Segment Start: TASK INPUT

-- ==== Sys2Proof/Laws/State.lean ====
section
/-!
SUPPORT. What each update of the state leaves: one lemma per operation and field; then what reads of registers and fields
give after writes.
-/

namespace Sys2Proof.Machine

variable (s : State)

/-! `setW` -/

@[simp] theorem State.setW_pending (a : Nat) (w : Word) : (s.setW a w).pending = s.pending := rfl
@[simp] theorem State.setW_now (a : Nat) (w : Word) : (s.setW a w).now = s.now := rfl
@[simp] theorem State.setW_fresh (a : Nat) (w : Word) : (s.setW a w).fresh = s.fresh := rfl
@[simp] theorem State.setW_bus (a : Nat) (w : Word) : (s.setW a w).bus = s.bus := rfl
@[simp] theorem State.setW_active (a : Nat) (w : Word) : (s.setW a w).active = s.active := rfl
@[simp] theorem State.setW_fuses (a : Nat) (w : Word) : (s.setW a w).fuses = s.fuses := rfl
@[simp] theorem State.setW_shadow (a : Nat) (w : Word) : (s.setW a w).shadow = s.shadow := rfl
@[simp] theorem State.setW_kar (a : Nat) (w : Word) : (s.setW a w).kar = s.kar := rfl
@[simp] theorem State.setW_nvm (a : Nat) (w : Word) : (s.setW a w).nvm = s.nvm := rfl
@[simp] theorem State.setW_plan (a : Nat) (w : Word) : (s.setW a w).plan = s.plan := rfl
@[simp] theorem State.setW_pwr (a : Nat) (w : Word) : (s.setW a w).pwr = s.pwr := rfl
@[simp] theorem State.setW_boot (a : Nat) (w : Word) : (s.setW a w).boot = s.boot := rfl
@[simp] theorem State.setW_cfg (a : Nat) (w : Word) : (s.setW a w).cfg = s.cfg := rfl
@[simp] theorem State.setW_gov (a : Nat) (w : Word) : (s.setW a w).gov = s.gov := rfl
@[simp] theorem State.setW_lan (a : Nat) (w : Word) : (s.setW a w).lan = s.lan := rfl
@[simp] theorem State.setW_lnk (a : Nat) (w : Word) : (s.setW a w).lnk = s.lnk := rfl
@[simp] theorem State.setW_ing (a : Nat) (w : Word) : (s.setW a w).ing = s.ing := rfl
@[simp] theorem State.setW_cmp (a : Nat) (w : Word) : (s.setW a w).cmp = s.cmp := rfl
@[simp] theorem State.setW_geo (a : Nat) (w : Word) : (s.setW a w).geo = s.geo := rfl
@[simp] theorem State.setW_dec (a : Nat) (w : Word) : (s.setW a w).dec = s.dec := rfl
@[simp] theorem State.setW_enc (a : Nat) (w : Word) : (s.setW a w).enc = s.enc := rfl
@[simp] theorem State.setW_lmp (a : Nat) (w : Word) : (s.setW a w).lmp = s.lmp := rfl
@[simp] theorem State.setW_corr (a : Nat) (w : Word) : (s.setW a w).corr = s.corr := rfl
@[simp] theorem State.setW_rail (a : Nat) (w : Word) : (s.setW a w).rail = s.rail := rfl
@[simp] theorem State.setW_tim (a : Nat) (w : Word) : (s.setW a w).tim = s.tim := rfl
@[simp] theorem State.setW_red (a : Nat) (w : Word) : (s.setW a w).red = s.red := rfl
@[simp] theorem State.setW_core (a : Nat) (w : Word) : (s.setW a w).core = s.core := rfl
@[simp] theorem State.setW_sec (a : Nat) (w : Word) : (s.setW a w).sec = s.sec := rfl
@[simp] theorem State.setW_upd (a : Nat) (w : Word) : (s.setW a w).upd = s.upd := rfl
@[simp] theorem State.setW_smp (a : Nat) (w : Word) : (s.setW a w).smp = s.smp := rfl
@[simp] theorem State.setW_thm (a : Nat) (w : Word) : (s.setW a w).thm = s.thm := rfl
@[simp] theorem State.setW_out (a : Nat) (w : Word) : (s.setW a w).out = s.out := rfl

/-! `setActW` -/

@[simp] theorem State.setActW_pending (a : Nat) (w : Word) : (s.setActW a w).pending = s.pending := rfl
@[simp] theorem State.setActW_now (a : Nat) (w : Word) : (s.setActW a w).now = s.now := rfl
@[simp] theorem State.setActW_fresh (a : Nat) (w : Word) : (s.setActW a w).fresh = s.fresh := rfl
@[simp] theorem State.setActW_bus (a : Nat) (w : Word) : (s.setActW a w).bus = s.bus := rfl
@[simp] theorem State.setActW_regs (a : Nat) (w : Word) : (s.setActW a w).regs = s.regs := rfl
@[simp] theorem State.setActW_fuses (a : Nat) (w : Word) : (s.setActW a w).fuses = s.fuses := rfl
@[simp] theorem State.setActW_shadow (a : Nat) (w : Word) : (s.setActW a w).shadow = s.shadow := rfl
@[simp] theorem State.setActW_kar (a : Nat) (w : Word) : (s.setActW a w).kar = s.kar := rfl
@[simp] theorem State.setActW_nvm (a : Nat) (w : Word) : (s.setActW a w).nvm = s.nvm := rfl
@[simp] theorem State.setActW_plan (a : Nat) (w : Word) : (s.setActW a w).plan = s.plan := rfl
@[simp] theorem State.setActW_pwr (a : Nat) (w : Word) : (s.setActW a w).pwr = s.pwr := rfl
@[simp] theorem State.setActW_boot (a : Nat) (w : Word) : (s.setActW a w).boot = s.boot := rfl
@[simp] theorem State.setActW_cfg (a : Nat) (w : Word) : (s.setActW a w).cfg = s.cfg := rfl
@[simp] theorem State.setActW_gov (a : Nat) (w : Word) : (s.setActW a w).gov = s.gov := rfl
@[simp] theorem State.setActW_lan (a : Nat) (w : Word) : (s.setActW a w).lan = s.lan := rfl
@[simp] theorem State.setActW_lnk (a : Nat) (w : Word) : (s.setActW a w).lnk = s.lnk := rfl
@[simp] theorem State.setActW_ing (a : Nat) (w : Word) : (s.setActW a w).ing = s.ing := rfl
@[simp] theorem State.setActW_cmp (a : Nat) (w : Word) : (s.setActW a w).cmp = s.cmp := rfl
@[simp] theorem State.setActW_geo (a : Nat) (w : Word) : (s.setActW a w).geo = s.geo := rfl
@[simp] theorem State.setActW_dec (a : Nat) (w : Word) : (s.setActW a w).dec = s.dec := rfl
@[simp] theorem State.setActW_enc (a : Nat) (w : Word) : (s.setActW a w).enc = s.enc := rfl
@[simp] theorem State.setActW_lmp (a : Nat) (w : Word) : (s.setActW a w).lmp = s.lmp := rfl
@[simp] theorem State.setActW_corr (a : Nat) (w : Word) : (s.setActW a w).corr = s.corr := rfl
@[simp] theorem State.setActW_rail (a : Nat) (w : Word) : (s.setActW a w).rail = s.rail := rfl
@[simp] theorem State.setActW_tim (a : Nat) (w : Word) : (s.setActW a w).tim = s.tim := rfl
@[simp] theorem State.setActW_red (a : Nat) (w : Word) : (s.setActW a w).red = s.red := rfl
@[simp] theorem State.setActW_core (a : Nat) (w : Word) : (s.setActW a w).core = s.core := rfl
@[simp] theorem State.setActW_sec (a : Nat) (w : Word) : (s.setActW a w).sec = s.sec := rfl
@[simp] theorem State.setActW_upd (a : Nat) (w : Word) : (s.setActW a w).upd = s.upd := rfl
@[simp] theorem State.setActW_smp (a : Nat) (w : Word) : (s.setActW a w).smp = s.smp := rfl
@[simp] theorem State.setActW_thm (a : Nat) (w : Word) : (s.setActW a w).thm = s.thm := rfl
@[simp] theorem State.setActW_out (a : Nat) (w : Word) : (s.setActW a w).out = s.out := rfl

/-! `setF` -/

@[simp] theorem State.setF_pending (f : Fld) (v : Nat) : (s.setF f v).pending = s.pending := rfl
@[simp] theorem State.setF_now (f : Fld) (v : Nat) : (s.setF f v).now = s.now := rfl
@[simp] theorem State.setF_fresh (f : Fld) (v : Nat) : (s.setF f v).fresh = s.fresh := rfl
@[simp] theorem State.setF_bus (f : Fld) (v : Nat) : (s.setF f v).bus = s.bus := rfl
@[simp] theorem State.setF_active (f : Fld) (v : Nat) : (s.setF f v).active = s.active := rfl
@[simp] theorem State.setF_fuses (f : Fld) (v : Nat) : (s.setF f v).fuses = s.fuses := rfl
@[simp] theorem State.setF_shadow (f : Fld) (v : Nat) : (s.setF f v).shadow = s.shadow := rfl
@[simp] theorem State.setF_kar (f : Fld) (v : Nat) : (s.setF f v).kar = s.kar := rfl
@[simp] theorem State.setF_nvm (f : Fld) (v : Nat) : (s.setF f v).nvm = s.nvm := rfl
@[simp] theorem State.setF_plan (f : Fld) (v : Nat) : (s.setF f v).plan = s.plan := rfl
@[simp] theorem State.setF_pwr (f : Fld) (v : Nat) : (s.setF f v).pwr = s.pwr := rfl
@[simp] theorem State.setF_boot (f : Fld) (v : Nat) : (s.setF f v).boot = s.boot := rfl
@[simp] theorem State.setF_cfg (f : Fld) (v : Nat) : (s.setF f v).cfg = s.cfg := rfl
@[simp] theorem State.setF_gov (f : Fld) (v : Nat) : (s.setF f v).gov = s.gov := rfl
@[simp] theorem State.setF_lan (f : Fld) (v : Nat) : (s.setF f v).lan = s.lan := rfl
@[simp] theorem State.setF_lnk (f : Fld) (v : Nat) : (s.setF f v).lnk = s.lnk := rfl
@[simp] theorem State.setF_ing (f : Fld) (v : Nat) : (s.setF f v).ing = s.ing := rfl
@[simp] theorem State.setF_cmp (f : Fld) (v : Nat) : (s.setF f v).cmp = s.cmp := rfl
@[simp] theorem State.setF_geo (f : Fld) (v : Nat) : (s.setF f v).geo = s.geo := rfl
@[simp] theorem State.setF_dec (f : Fld) (v : Nat) : (s.setF f v).dec = s.dec := rfl
@[simp] theorem State.setF_enc (f : Fld) (v : Nat) : (s.setF f v).enc = s.enc := rfl
@[simp] theorem State.setF_lmp (f : Fld) (v : Nat) : (s.setF f v).lmp = s.lmp := rfl
@[simp] theorem State.setF_corr (f : Fld) (v : Nat) : (s.setF f v).corr = s.corr := rfl
@[simp] theorem State.setF_rail (f : Fld) (v : Nat) : (s.setF f v).rail = s.rail := rfl
@[simp] theorem State.setF_tim (f : Fld) (v : Nat) : (s.setF f v).tim = s.tim := rfl
@[simp] theorem State.setF_red (f : Fld) (v : Nat) : (s.setF f v).red = s.red := rfl
@[simp] theorem State.setF_core (f : Fld) (v : Nat) : (s.setF f v).core = s.core := rfl
@[simp] theorem State.setF_sec (f : Fld) (v : Nat) : (s.setF f v).sec = s.sec := rfl
@[simp] theorem State.setF_upd (f : Fld) (v : Nat) : (s.setF f v).upd = s.upd := rfl
@[simp] theorem State.setF_smp (f : Fld) (v : Nat) : (s.setF f v).smp = s.smp := rfl
@[simp] theorem State.setF_thm (f : Fld) (v : Nat) : (s.setF f v).thm = s.thm := rfl
@[simp] theorem State.setF_out (f : Fld) (v : Nat) : (s.setF f v).out = s.out := rfl

/-! `setBoth` -/

@[simp] theorem State.setBoth_pending (f : Fld) (v : Nat) : (s.setBoth f v).pending = s.pending := rfl
@[simp] theorem State.setBoth_now (f : Fld) (v : Nat) : (s.setBoth f v).now = s.now := rfl
@[simp] theorem State.setBoth_fresh (f : Fld) (v : Nat) : (s.setBoth f v).fresh = s.fresh := rfl
@[simp] theorem State.setBoth_bus (f : Fld) (v : Nat) : (s.setBoth f v).bus = s.bus := rfl
@[simp] theorem State.setBoth_fuses (f : Fld) (v : Nat) : (s.setBoth f v).fuses = s.fuses := rfl
@[simp] theorem State.setBoth_shadow (f : Fld) (v : Nat) : (s.setBoth f v).shadow = s.shadow := rfl
@[simp] theorem State.setBoth_kar (f : Fld) (v : Nat) : (s.setBoth f v).kar = s.kar := rfl
@[simp] theorem State.setBoth_nvm (f : Fld) (v : Nat) : (s.setBoth f v).nvm = s.nvm := rfl
@[simp] theorem State.setBoth_plan (f : Fld) (v : Nat) : (s.setBoth f v).plan = s.plan := rfl
@[simp] theorem State.setBoth_pwr (f : Fld) (v : Nat) : (s.setBoth f v).pwr = s.pwr := rfl
@[simp] theorem State.setBoth_boot (f : Fld) (v : Nat) : (s.setBoth f v).boot = s.boot := rfl
@[simp] theorem State.setBoth_cfg (f : Fld) (v : Nat) : (s.setBoth f v).cfg = s.cfg := rfl
@[simp] theorem State.setBoth_gov (f : Fld) (v : Nat) : (s.setBoth f v).gov = s.gov := rfl
@[simp] theorem State.setBoth_lan (f : Fld) (v : Nat) : (s.setBoth f v).lan = s.lan := rfl
@[simp] theorem State.setBoth_lnk (f : Fld) (v : Nat) : (s.setBoth f v).lnk = s.lnk := rfl
@[simp] theorem State.setBoth_ing (f : Fld) (v : Nat) : (s.setBoth f v).ing = s.ing := rfl
@[simp] theorem State.setBoth_cmp (f : Fld) (v : Nat) : (s.setBoth f v).cmp = s.cmp := rfl
@[simp] theorem State.setBoth_geo (f : Fld) (v : Nat) : (s.setBoth f v).geo = s.geo := rfl
@[simp] theorem State.setBoth_dec (f : Fld) (v : Nat) : (s.setBoth f v).dec = s.dec := rfl
@[simp] theorem State.setBoth_enc (f : Fld) (v : Nat) : (s.setBoth f v).enc = s.enc := rfl
@[simp] theorem State.setBoth_lmp (f : Fld) (v : Nat) : (s.setBoth f v).lmp = s.lmp := rfl
@[simp] theorem State.setBoth_corr (f : Fld) (v : Nat) : (s.setBoth f v).corr = s.corr := rfl
@[simp] theorem State.setBoth_rail (f : Fld) (v : Nat) : (s.setBoth f v).rail = s.rail := rfl
@[simp] theorem State.setBoth_tim (f : Fld) (v : Nat) : (s.setBoth f v).tim = s.tim := rfl
@[simp] theorem State.setBoth_red (f : Fld) (v : Nat) : (s.setBoth f v).red = s.red := rfl
@[simp] theorem State.setBoth_core (f : Fld) (v : Nat) : (s.setBoth f v).core = s.core := rfl
@[simp] theorem State.setBoth_sec (f : Fld) (v : Nat) : (s.setBoth f v).sec = s.sec := rfl
@[simp] theorem State.setBoth_upd (f : Fld) (v : Nat) : (s.setBoth f v).upd = s.upd := rfl
@[simp] theorem State.setBoth_smp (f : Fld) (v : Nat) : (s.setBoth f v).smp = s.smp := rfl
@[simp] theorem State.setBoth_thm (f : Fld) (v : Nat) : (s.setBoth f v).thm = s.thm := rfl
@[simp] theorem State.setBoth_out (f : Fld) (v : Nat) : (s.setBoth f v).out = s.out := rfl

/-! `setB` -/

@[simp] theorem State.setB_pending (f : Fld) (b : Bool) : (s.setB f b).pending = s.pending := rfl
@[simp] theorem State.setB_now (f : Fld) (b : Bool) : (s.setB f b).now = s.now := rfl
@[simp] theorem State.setB_fresh (f : Fld) (b : Bool) : (s.setB f b).fresh = s.fresh := rfl
@[simp] theorem State.setB_bus (f : Fld) (b : Bool) : (s.setB f b).bus = s.bus := rfl
@[simp] theorem State.setB_active (f : Fld) (b : Bool) : (s.setB f b).active = s.active := rfl
@[simp] theorem State.setB_fuses (f : Fld) (b : Bool) : (s.setB f b).fuses = s.fuses := rfl
@[simp] theorem State.setB_shadow (f : Fld) (b : Bool) : (s.setB f b).shadow = s.shadow := rfl
@[simp] theorem State.setB_kar (f : Fld) (b : Bool) : (s.setB f b).kar = s.kar := rfl
@[simp] theorem State.setB_nvm (f : Fld) (b : Bool) : (s.setB f b).nvm = s.nvm := rfl
@[simp] theorem State.setB_plan (f : Fld) (b : Bool) : (s.setB f b).plan = s.plan := rfl
@[simp] theorem State.setB_pwr (f : Fld) (b : Bool) : (s.setB f b).pwr = s.pwr := rfl
@[simp] theorem State.setB_boot (f : Fld) (b : Bool) : (s.setB f b).boot = s.boot := rfl
@[simp] theorem State.setB_cfg (f : Fld) (b : Bool) : (s.setB f b).cfg = s.cfg := rfl
@[simp] theorem State.setB_gov (f : Fld) (b : Bool) : (s.setB f b).gov = s.gov := rfl
@[simp] theorem State.setB_lan (f : Fld) (b : Bool) : (s.setB f b).lan = s.lan := rfl
@[simp] theorem State.setB_lnk (f : Fld) (b : Bool) : (s.setB f b).lnk = s.lnk := rfl
@[simp] theorem State.setB_ing (f : Fld) (b : Bool) : (s.setB f b).ing = s.ing := rfl
@[simp] theorem State.setB_cmp (f : Fld) (b : Bool) : (s.setB f b).cmp = s.cmp := rfl
@[simp] theorem State.setB_geo (f : Fld) (b : Bool) : (s.setB f b).geo = s.geo := rfl
@[simp] theorem State.setB_dec (f : Fld) (b : Bool) : (s.setB f b).dec = s.dec := rfl
@[simp] theorem State.setB_enc (f : Fld) (b : Bool) : (s.setB f b).enc = s.enc := rfl
@[simp] theorem State.setB_lmp (f : Fld) (b : Bool) : (s.setB f b).lmp = s.lmp := rfl
@[simp] theorem State.setB_corr (f : Fld) (b : Bool) : (s.setB f b).corr = s.corr := rfl
@[simp] theorem State.setB_rail (f : Fld) (b : Bool) : (s.setB f b).rail = s.rail := rfl
@[simp] theorem State.setB_tim (f : Fld) (b : Bool) : (s.setB f b).tim = s.tim := rfl
@[simp] theorem State.setB_red (f : Fld) (b : Bool) : (s.setB f b).red = s.red := rfl
@[simp] theorem State.setB_core (f : Fld) (b : Bool) : (s.setB f b).core = s.core := rfl
@[simp] theorem State.setB_sec (f : Fld) (b : Bool) : (s.setB f b).sec = s.sec := rfl
@[simp] theorem State.setB_upd (f : Fld) (b : Bool) : (s.setB f b).upd = s.upd := rfl
@[simp] theorem State.setB_smp (f : Fld) (b : Bool) : (s.setB f b).smp = s.smp := rfl
@[simp] theorem State.setB_thm (f : Fld) (b : Bool) : (s.setB f b).thm = s.thm := rfl
@[simp] theorem State.setB_out (f : Fld) (b : Bool) : (s.setB f b).out = s.out := rfl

Segment End: TASK INPUT

§ EXERCISE DESCRIPTION
Write out exactly the lines above between the line with "b).cmp = s.cmp := rfl" and the line with "b).red = s.red := rfl", inclusive, and nothing beyond them.

§ OUTPUT OF THE EXERCISE
@[simp] theorem State.setB_cmp (f : Fld) (b : Bool) : (s.setB f b).cmp = s.cmp := rfl
@[simp] theorem State.setB_geo (f : Fld) (b : Bool) : (s.setB f b).geo = s.geo := rfl
@[simp] theorem State.setB_dec (f : Fld) (b : Bool) : (s.setB f b).dec = s.dec := rfl
@[simp] theorem State.setB_enc (f : Fld) (b : Bool) : (s.setB f b).enc = s.enc := rfl
@[simp] theorem State.setB_lmp (f : Fld) (b : Bool) : (s.setB f b).lmp = s.lmp := rfl
@[simp] theorem State.setB_corr (f : Fld) (b : Bool) : (s.setB f b).corr = s.corr := rfl
@[simp] theorem State.setB_rail (f : Fld) (b : Bool) : (s.setB f b).rail = s.rail := rfl
@[simp] theorem State.setB_tim (f : Fld) (b : Bool) : (s.setB f b).tim = s.tim := rfl
@[simp] theorem State.setB_red (f : Fld) (b : Bool) : (s.setB f b).red = s.red := rfl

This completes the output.